▶ _Problem details_:
Look for the line that has "theorem test_decode_st : decodeWord" in the material below; please repeat it and every line after it, exactly, up to and including the line that has "theorem test_decode_atom32 : decodeWord", and nothing else.

▶ _Input_:
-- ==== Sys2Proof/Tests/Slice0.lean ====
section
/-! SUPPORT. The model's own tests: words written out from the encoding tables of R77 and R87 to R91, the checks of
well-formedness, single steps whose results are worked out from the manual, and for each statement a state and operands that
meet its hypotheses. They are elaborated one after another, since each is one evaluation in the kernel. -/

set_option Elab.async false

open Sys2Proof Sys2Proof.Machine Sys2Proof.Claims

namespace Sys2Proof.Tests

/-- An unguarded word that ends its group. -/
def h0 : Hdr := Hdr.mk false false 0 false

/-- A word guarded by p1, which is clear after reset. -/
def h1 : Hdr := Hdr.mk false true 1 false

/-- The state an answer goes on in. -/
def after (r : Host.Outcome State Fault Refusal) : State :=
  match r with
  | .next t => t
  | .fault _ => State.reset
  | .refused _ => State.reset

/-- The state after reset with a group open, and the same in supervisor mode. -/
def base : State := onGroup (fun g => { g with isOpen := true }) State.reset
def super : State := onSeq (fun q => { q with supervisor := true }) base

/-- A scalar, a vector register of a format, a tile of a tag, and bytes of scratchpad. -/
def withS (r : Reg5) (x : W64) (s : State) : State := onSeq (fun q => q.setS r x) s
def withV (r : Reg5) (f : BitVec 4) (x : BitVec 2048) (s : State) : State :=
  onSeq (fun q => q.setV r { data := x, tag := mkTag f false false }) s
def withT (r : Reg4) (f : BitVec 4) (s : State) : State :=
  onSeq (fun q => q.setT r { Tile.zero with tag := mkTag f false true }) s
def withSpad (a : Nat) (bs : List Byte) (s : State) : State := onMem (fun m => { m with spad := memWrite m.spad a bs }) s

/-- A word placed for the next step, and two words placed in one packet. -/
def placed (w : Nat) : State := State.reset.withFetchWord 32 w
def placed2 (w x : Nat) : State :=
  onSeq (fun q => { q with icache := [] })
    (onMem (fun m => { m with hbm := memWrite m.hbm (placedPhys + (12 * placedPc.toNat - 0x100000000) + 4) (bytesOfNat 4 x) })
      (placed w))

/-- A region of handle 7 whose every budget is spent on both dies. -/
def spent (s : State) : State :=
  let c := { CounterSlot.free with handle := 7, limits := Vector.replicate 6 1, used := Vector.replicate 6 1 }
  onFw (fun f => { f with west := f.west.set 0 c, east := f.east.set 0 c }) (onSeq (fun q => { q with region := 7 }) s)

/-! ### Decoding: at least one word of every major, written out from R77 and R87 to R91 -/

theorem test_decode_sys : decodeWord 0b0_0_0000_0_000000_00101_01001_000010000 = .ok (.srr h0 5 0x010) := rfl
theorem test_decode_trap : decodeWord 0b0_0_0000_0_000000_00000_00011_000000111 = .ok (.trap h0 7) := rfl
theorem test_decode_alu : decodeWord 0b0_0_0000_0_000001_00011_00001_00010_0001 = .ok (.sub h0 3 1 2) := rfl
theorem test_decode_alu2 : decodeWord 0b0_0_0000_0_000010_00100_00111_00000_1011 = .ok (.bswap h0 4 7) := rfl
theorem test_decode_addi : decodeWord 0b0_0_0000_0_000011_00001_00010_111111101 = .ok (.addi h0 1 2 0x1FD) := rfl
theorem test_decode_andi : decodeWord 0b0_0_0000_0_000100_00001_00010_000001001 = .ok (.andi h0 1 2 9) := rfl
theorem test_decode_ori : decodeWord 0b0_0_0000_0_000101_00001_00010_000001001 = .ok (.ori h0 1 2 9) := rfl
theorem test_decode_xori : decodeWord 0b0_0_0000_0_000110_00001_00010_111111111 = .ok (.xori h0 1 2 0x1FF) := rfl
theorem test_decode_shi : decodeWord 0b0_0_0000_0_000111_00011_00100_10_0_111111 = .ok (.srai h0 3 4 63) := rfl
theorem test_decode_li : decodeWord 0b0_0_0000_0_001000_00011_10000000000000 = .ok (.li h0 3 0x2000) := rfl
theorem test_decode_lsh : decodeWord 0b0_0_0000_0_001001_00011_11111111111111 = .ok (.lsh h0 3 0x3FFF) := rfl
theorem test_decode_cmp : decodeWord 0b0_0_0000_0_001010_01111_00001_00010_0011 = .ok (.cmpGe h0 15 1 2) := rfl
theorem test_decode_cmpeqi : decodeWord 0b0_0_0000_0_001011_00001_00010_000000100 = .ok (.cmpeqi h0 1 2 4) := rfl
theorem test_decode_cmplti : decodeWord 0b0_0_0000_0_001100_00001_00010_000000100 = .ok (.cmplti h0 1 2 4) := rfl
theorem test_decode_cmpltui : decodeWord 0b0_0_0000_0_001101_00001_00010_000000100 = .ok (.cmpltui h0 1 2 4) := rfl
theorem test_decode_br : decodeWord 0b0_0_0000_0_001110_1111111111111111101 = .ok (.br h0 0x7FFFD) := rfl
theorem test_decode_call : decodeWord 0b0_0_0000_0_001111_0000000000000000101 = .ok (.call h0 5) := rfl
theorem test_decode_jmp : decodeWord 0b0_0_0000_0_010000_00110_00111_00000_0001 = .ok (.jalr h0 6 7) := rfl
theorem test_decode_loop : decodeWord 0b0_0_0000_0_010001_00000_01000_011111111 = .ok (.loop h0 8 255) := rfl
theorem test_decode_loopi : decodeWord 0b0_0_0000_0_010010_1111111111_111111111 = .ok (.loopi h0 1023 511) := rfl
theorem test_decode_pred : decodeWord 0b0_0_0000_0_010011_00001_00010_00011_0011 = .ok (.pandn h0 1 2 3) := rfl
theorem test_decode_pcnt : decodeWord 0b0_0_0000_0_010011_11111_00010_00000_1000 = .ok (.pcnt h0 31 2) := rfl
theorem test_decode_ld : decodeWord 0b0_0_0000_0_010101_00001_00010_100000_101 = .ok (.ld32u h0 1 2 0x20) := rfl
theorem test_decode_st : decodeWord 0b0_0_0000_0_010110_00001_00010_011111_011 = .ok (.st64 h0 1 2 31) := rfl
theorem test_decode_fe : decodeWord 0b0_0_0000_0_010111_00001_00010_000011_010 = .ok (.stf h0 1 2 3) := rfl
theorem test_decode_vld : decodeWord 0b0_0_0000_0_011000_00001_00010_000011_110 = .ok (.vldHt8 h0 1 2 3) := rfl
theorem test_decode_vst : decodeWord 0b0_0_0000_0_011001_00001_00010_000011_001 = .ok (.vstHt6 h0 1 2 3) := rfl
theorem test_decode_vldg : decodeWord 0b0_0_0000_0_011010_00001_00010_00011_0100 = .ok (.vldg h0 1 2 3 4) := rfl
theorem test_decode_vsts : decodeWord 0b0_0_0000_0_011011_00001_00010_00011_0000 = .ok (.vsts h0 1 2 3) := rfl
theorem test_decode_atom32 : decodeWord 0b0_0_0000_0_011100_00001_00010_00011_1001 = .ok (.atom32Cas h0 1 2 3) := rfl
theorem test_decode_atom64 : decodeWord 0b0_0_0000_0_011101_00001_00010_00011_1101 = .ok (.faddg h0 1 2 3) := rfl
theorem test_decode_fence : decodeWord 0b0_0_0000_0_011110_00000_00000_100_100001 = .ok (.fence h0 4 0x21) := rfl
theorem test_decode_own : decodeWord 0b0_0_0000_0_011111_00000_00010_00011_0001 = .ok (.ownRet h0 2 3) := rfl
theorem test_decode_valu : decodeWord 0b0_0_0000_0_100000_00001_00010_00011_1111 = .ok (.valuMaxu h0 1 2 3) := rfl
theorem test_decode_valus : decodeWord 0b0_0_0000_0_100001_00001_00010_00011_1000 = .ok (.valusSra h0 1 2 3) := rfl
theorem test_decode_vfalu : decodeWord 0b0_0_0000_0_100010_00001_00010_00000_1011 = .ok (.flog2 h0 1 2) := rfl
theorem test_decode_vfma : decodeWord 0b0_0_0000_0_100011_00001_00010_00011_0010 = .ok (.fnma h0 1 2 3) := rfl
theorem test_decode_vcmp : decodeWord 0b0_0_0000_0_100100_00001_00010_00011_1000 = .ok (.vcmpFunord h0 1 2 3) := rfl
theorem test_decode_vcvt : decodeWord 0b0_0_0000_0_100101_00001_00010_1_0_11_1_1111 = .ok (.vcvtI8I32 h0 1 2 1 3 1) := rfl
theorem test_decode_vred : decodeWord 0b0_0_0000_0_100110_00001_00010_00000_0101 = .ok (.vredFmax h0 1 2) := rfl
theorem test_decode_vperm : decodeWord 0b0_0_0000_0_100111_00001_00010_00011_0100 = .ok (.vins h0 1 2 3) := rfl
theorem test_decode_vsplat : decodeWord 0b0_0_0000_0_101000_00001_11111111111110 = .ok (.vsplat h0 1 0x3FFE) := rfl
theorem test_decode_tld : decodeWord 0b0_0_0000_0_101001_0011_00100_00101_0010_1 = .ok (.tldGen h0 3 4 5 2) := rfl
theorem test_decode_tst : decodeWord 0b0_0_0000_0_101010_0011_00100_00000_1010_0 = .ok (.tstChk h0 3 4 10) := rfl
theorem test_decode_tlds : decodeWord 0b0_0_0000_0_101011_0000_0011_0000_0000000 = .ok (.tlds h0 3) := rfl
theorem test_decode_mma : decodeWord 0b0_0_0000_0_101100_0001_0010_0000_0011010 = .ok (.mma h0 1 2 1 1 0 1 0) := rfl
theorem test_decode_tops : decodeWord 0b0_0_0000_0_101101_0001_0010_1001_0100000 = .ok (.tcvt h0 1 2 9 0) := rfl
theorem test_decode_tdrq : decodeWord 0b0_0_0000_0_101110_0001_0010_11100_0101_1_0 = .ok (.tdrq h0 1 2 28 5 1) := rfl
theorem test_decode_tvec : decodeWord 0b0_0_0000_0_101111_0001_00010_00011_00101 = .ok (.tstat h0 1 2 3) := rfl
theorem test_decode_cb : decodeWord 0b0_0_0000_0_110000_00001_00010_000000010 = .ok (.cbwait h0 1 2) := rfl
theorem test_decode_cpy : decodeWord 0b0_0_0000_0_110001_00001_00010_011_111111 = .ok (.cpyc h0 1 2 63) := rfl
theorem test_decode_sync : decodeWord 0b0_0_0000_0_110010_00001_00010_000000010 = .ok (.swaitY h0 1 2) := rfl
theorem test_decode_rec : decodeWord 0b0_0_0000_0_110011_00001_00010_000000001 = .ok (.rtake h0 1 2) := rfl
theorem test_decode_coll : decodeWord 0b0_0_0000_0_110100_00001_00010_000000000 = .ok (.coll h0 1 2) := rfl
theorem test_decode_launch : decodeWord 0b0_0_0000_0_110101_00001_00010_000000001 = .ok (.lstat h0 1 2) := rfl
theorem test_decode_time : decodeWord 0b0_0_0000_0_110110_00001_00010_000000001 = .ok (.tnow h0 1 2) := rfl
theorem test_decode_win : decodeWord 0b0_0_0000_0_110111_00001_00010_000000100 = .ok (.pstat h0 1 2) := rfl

▶ _Response area_:
theorem test_decode_st : decodeWord 0b0_0_0000_0_010110_00001_00010_011111_011 = .ok (.st64 h0 1 2 31) := rfl
theorem test_decode_fe : decodeWord 0b0_0_0000_0_010111_00001_00010_000011_010 = .ok (.stf h0 1 2 3) := rfl
theorem test_decode_vld : decodeWord 0b0_0_0000_0_011000_00001_00010_000011_110 = .ok (.vldHt8 h0 1 2 3) := rfl
theorem test_decode_vst : decodeWord 0b0_0_0000_0_011001_00001_00010_000011_001 = .ok (.vstHt6 h0 1 2 3) := rfl
theorem test_decode_vldg : decodeWord 0b0_0_0000_0_011010_00001_00010_00011_0100 = .ok (.vldg h0 1 2 3 4) := rfl
theorem test_decode_vsts : decodeWord 0b0_0_0000_0_011011_00001_00010_00011_0000 = .ok (.vsts h0 1 2 3) := rfl
theorem test_decode_atom32 : decodeWord 0b0_0_0000_0_011100_00001_00010_00011_1001 = .ok (.atom32Cas h0 1 2 3) := rfl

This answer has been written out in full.